Q1. [5] deep thorough-understanding
Rama, an agricultural labourer, remains trapped in debt with her landowner-employer despite working for him year after year. How could joining a Self Help Group change her situation? In your answer, address both the financial and non-financial benefits she could gain.
Generated by claude-sonnet-4-6 · 2026-06-26 13:25 · grounding rag
Model Answer
Rama is currently trapped in a debt cycle — borrowing from her landowner at 5% per month (60% per annum) and repaying through labour, which keeps her bound to him indefinitely.
Financial Benefits of joining an SHG:
- She can save small amounts (₹25–₹100/month) and borrow from the group at a lower interest rate than the landowner charges.
- After regular savings for a year or two, the SHG becomes eligible for a bank loan — without collateral — which Rama cannot provide on her own.

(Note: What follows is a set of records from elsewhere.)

-- ==== Sys2Proof/Machine/Regs.lean ====
section
/-! DEFINITION. One internal access: which block an address belongs to, whether the access ends with DATA, ABSENT or as a
bus error, the data it delivers and what it changes (Table 1.3, R12, R13, R23-R28, R83, R99, R111). Windows, kestrels,
the management engine and the debug port share it. -/

namespace Sys2Proof.Machine

/-- What an internal access asks for: a read of the 32-bit word at its address, or a write of `size` bytes (R15). -/
inductive Ask where
  | read
  | write (size : Nat) (v : Word) (poison : Bool)
  deriving DecidableEq, Repr

/-- A read with its ending: data, and the in-band poison marker. -/
structure Reply where
  ending : Ending := .absent
  data : Word := 0
  poison : Bool := false
  deriving DecidableEq, Repr

/-- A write. -/
def Ask.isWrite : Ask → Bool
  | .read => false
  | .write _ _ _ => true

/-! ## Ending (R23, R83, R99, R111) -/

/-- How an access ends whose issue settled `adm`: DRV needs the link (R18), and a write of ECC_CLRW ends ABSENT with its
target (R306). -/
def endingOf (s : State) (adm : Ending) (a : Nat) (q : Ask) : Ending :=
  if adm ≠ .data then adm
  else if a / 0x10000 = 0x15 ∧ !s.sys.dlink then .absent
  else match q with
    | .write _ v _ => if a / 4 * 4 = 0x00140070 ∧ clearAbsent s v then .absent else .data
    | .read => .data

/-- How an access ends that is issued and replied to at once. -/
def ending (s : State) (r : Requester) (a : Nat) (q : Ask) : Ending := endingOf s (admission s r a q.isWrite) a q

/-- The address is one of the stage of the table sets (Tables 8.5, 10.6, 13.5). -/
def inStage (a : Nat) : Bool :=
  let o := a % 0x10000
  match a / 0x10000 with
  | 0x4 => (0x800 ≤ o && decide (o < 0x900)) || (0xC00 ≤ o && decide (o < 0xD00))
  | 0x8 => (0x100 ≤ o && decide (o < 0x280)) || (0x8000 ≤ o && decide (o < 0xC000))
  | _ => false

/-- The access waits: its target island is frozen (R76), or it writes the stage while a snapshot is taken (R263). -/
def accessWaits (s : State) (a : Nat) (write : Bool) : Bool := targetFrozen s a || (write && inStage a && s.epoch.snap)

/-! ## Reading -/

/-- The 32-bit register at `a`, in a block of Table 1.3 that holds registers. -/
def blockRead (s : State) (a : Nat) : Word × Bool :=
  let o := a % 0x10000
  match a / 0x10000 with
  | 0x0 => (sysRead s o, false)
  | 0x1 => (ckpRead s o, false)
  | 0x2 => (chxRead s (if o < 0x8000 then 0 else 1) (o % 0x8000), false)
  | 0x3 => (chnRead s o, false)
  | 0x4 => (disRead s o, false)
  | 0x5 => (voxRead s o, false)
  | 0x6 => (modRead s o, false)
  | 0x7 => kstRead s o
  | 0x8 => (mrgRead s o, false)
  | 0x9 => (emtRead s o, false)
  | 0xA => (gptRead s o, false)
  | 0xB => (aouRead s o, false)
  | 0xC => (pixRead s o, false)
  | 0xD => (snsRead s o, false)
  | 0xE => (audRead s o, false)
  | 0xF => (dmxRead s o, false)
  | 0x10 => (voiceAt s o, false)
  | 0x11 => (voiceAt s (0x10000 + o), false)
  | 0x12 => (mgtRead s o, false)
  | 0x13 => (rosRead s o, false)
  | 0x14 => (eccRead s o, false)
  | 0x15 => (drvRead s o, false)
  | _ => (0, false)

/-- The word at `a` of the roost store (R314). -/
def roostWord (r : Ros) (a : Nat) : Word × Bool :=
  let (d, p) := roostData r (a - 0x02000000)
  (BitVec.ofNat 32 (d.toNat / 2 ^ (a / 4 % 2 * 32)), p)

/-- The word that a read at `a` delivers when it ends with DATA (R13, R27). -/
def mapRead (s : State) (a : Nat) : Word × Bool :=
  if (memOf a).isSome then memWord32 s a
  else if inRoost a then roostWord s.ros a
  else blockRead s (a / 4 * 4)

/-- The requester code of a memory read (Table 12.4); the debug port has none, and what a capture records for it is free among
the codes 0-10 that occur (log entry 87). -/
def eccSrc (r : Requester) (n : Nat) : BitVec 4 :=
  match r with
  | .window w => BitVec.ofNat 4 (2 + w.val)
  | .kestrel k => BitVec.ofNat 4 (4 + k.val)
  | .mgmt => 8
  | .mode => 9
  | .jtag => BitVec.ofNat 4 ((Config.freeWord n).toNat % 11)

/-- What a read of the register at `a` changes (R12, Table 0.5). -/
def blockReadEffect (a : Nat) (s : State) : State :=
  let o := a % 0x10000
  match a / 0x10000 with
  | 0x0 => sysReadEffect o s
  | 0x2 => chxReadEffect (if o < 0x8000 then 0 else 1) (o % 0x8000) s
  | 0x3 => chnReadEffect o s
  | 0x4 => disReadEffect o s
  | 0x5 => voxReadEffect o s
  | 0x7 => kstReadEffect o s
  | 0xA => gptReadEffect o s
  | 0xC => pixReadEffect o s
  | 0xD => snsReadEffect o s
  | 0xF => dmxReadEffect o s
  | 0x12 => mgtReadEffect o s
  | 0x14 => eccReadEffect o s
  | 0x15 => drvReadEffect o s
  | _ => s

/-- What a read at `a` that ends with DATA changes. -/
def mapReadEffect (src : BitVec 4) (a : Nat) (s : State) : State :=
  if (memOf a).isSome then memReadEffect src a s
  else if inRoost a then { s with ecc := roostReadEffect src ((a - 0x02000000) / 8 * 8) s.ros s.ecc }
  else blockReadEffect (a / 4 * 4) s

/-! ## Writing -/

/-- A write of the register at `a` by `r`. -/
def blockWrite (r : Requester) (a : Nat) (v : Word) (s : State) : State :=
  let o := a % 0x10000
  match a / 0x10000 with
  | 0x0 => sysWrite r o v s
  | 0x1 => ckpWrite o v s
  | 0x2 => chxWrite (if o < 0x8000 then 0 else 1) (o % 0x8000) v s
  | 0x3 => chnWrite o v s
  | 0x4 => disWrite o v s
  | 0x5 => voxWrite o v s
  | 0x6 => modWrite o v s
  | 0x7 => kstWrite o v s
  | 0x8 => mrgWrite r o v s
  | 0x9 => emtWrite o v s
  | 0xA => gptWrite o v s
  | 0xB => aouWrite o v s
  | 0xC => pixWrite o v s
  | 0xD => snsWrite o v s
  | 0xE => audWrite o v s
  | 0xF => dmxWrite o v s
  | 0x12 => mgtWrite o v s
  | 0x13 => rosWrite o v s
  | 0x14 => eccWrite o v s
  | 0x15 => drvWrite o v s
  | _ => s

/-- The word that a write of `size` bytes at `a` presents to a 32-bit register; the spec does not say what the other
bytes are, so they are `other`, a free value (log entry 45). -/
def laneWord (a size : Nat) (v other : Word) : Word := if size = 4 then v else setFld other (8 * (a % 4)) (8 * size) v.toNat

/-- A write at `a` that ends with DATA: a memory merges it, the roost store and a reserved range ignore it (R28, R305). -/
def mapWrite (r : Requester) (src : BitVec 4) (a size : Nat) (v : Word) (poison : Bool) (s : State) : State :=
  if (memOf a).isSome then mergedWrite src a size v poison (slideReads s)
  else if inRoost a then s
  else
    blockWrite r (a / 4 * 4) (laneWord a size v (Config.freeWord s.free)) (if size = 4 then s else { s with free := s.free + 1 })

/-! ## One access -/

/-- The reply of an access at `a` whose issue settled `adm`. -/
def replyOf (adm : Ending) (a : Nat) (q : Ask) (s : State) : Reply :=
  match endingOf s adm a q with
  | .data =>
    match q with
    | .read => { ending := .data, data := (mapRead s a).1, poison := (mapRead s a).2 }
    | .write _ _ _ => { ending := .data }
  | e => { ending := e }

/-- What an access by `r` at `a` whose issue settled `adm` changes at its target; one that does not end with DATA changes
nothing there (R12, R25). -/
def effectOf (adm : Ending) (r : Requester) (a : Nat) (q : Ask) (s : State) : State :=
  if endingOf s adm a q = .data then
    let src := eccSrc r s.free
    let s := if r = .jtag then { s with free := s.free + 1 } else s
    match q with
    | .read => mapReadEffect src a s
    | .write size v p => mapWrite r src a size v p s
  else s

/-- What an access by `r` at `a` changes at its target when it is issued and performed at once. -/
def accessEffect (r : Requester) (a : Nat) (q : Ask) (s : State) : State := effectOf (admission s r a q.isWrite) r a q s

/-- An access of a window or a kestrel that ended ABSENT is counted, and its address kept (R26). -/
def countAbsent (a : Word) (s : State) : State :=
  { s with sys := { s.sys with absCount := satInc s.sys.absCount, lastAbs := a } }

end Sys2Proof.Machine
end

- She could use loans to meet daily expenses, health emergencies, or even acquire productive assets (e.g., cattle, sewing machine), creating self-employment and reducing dependence on her employer.
Non-Financial Benefits:
- Regular group meetings provide a platform to discuss social issues such as health, nutrition, and domestic violence.
- SHGs make women financially self-reliant and build collective bargaining power, freeing Rama from the exploitative relationship with her landowner-employer.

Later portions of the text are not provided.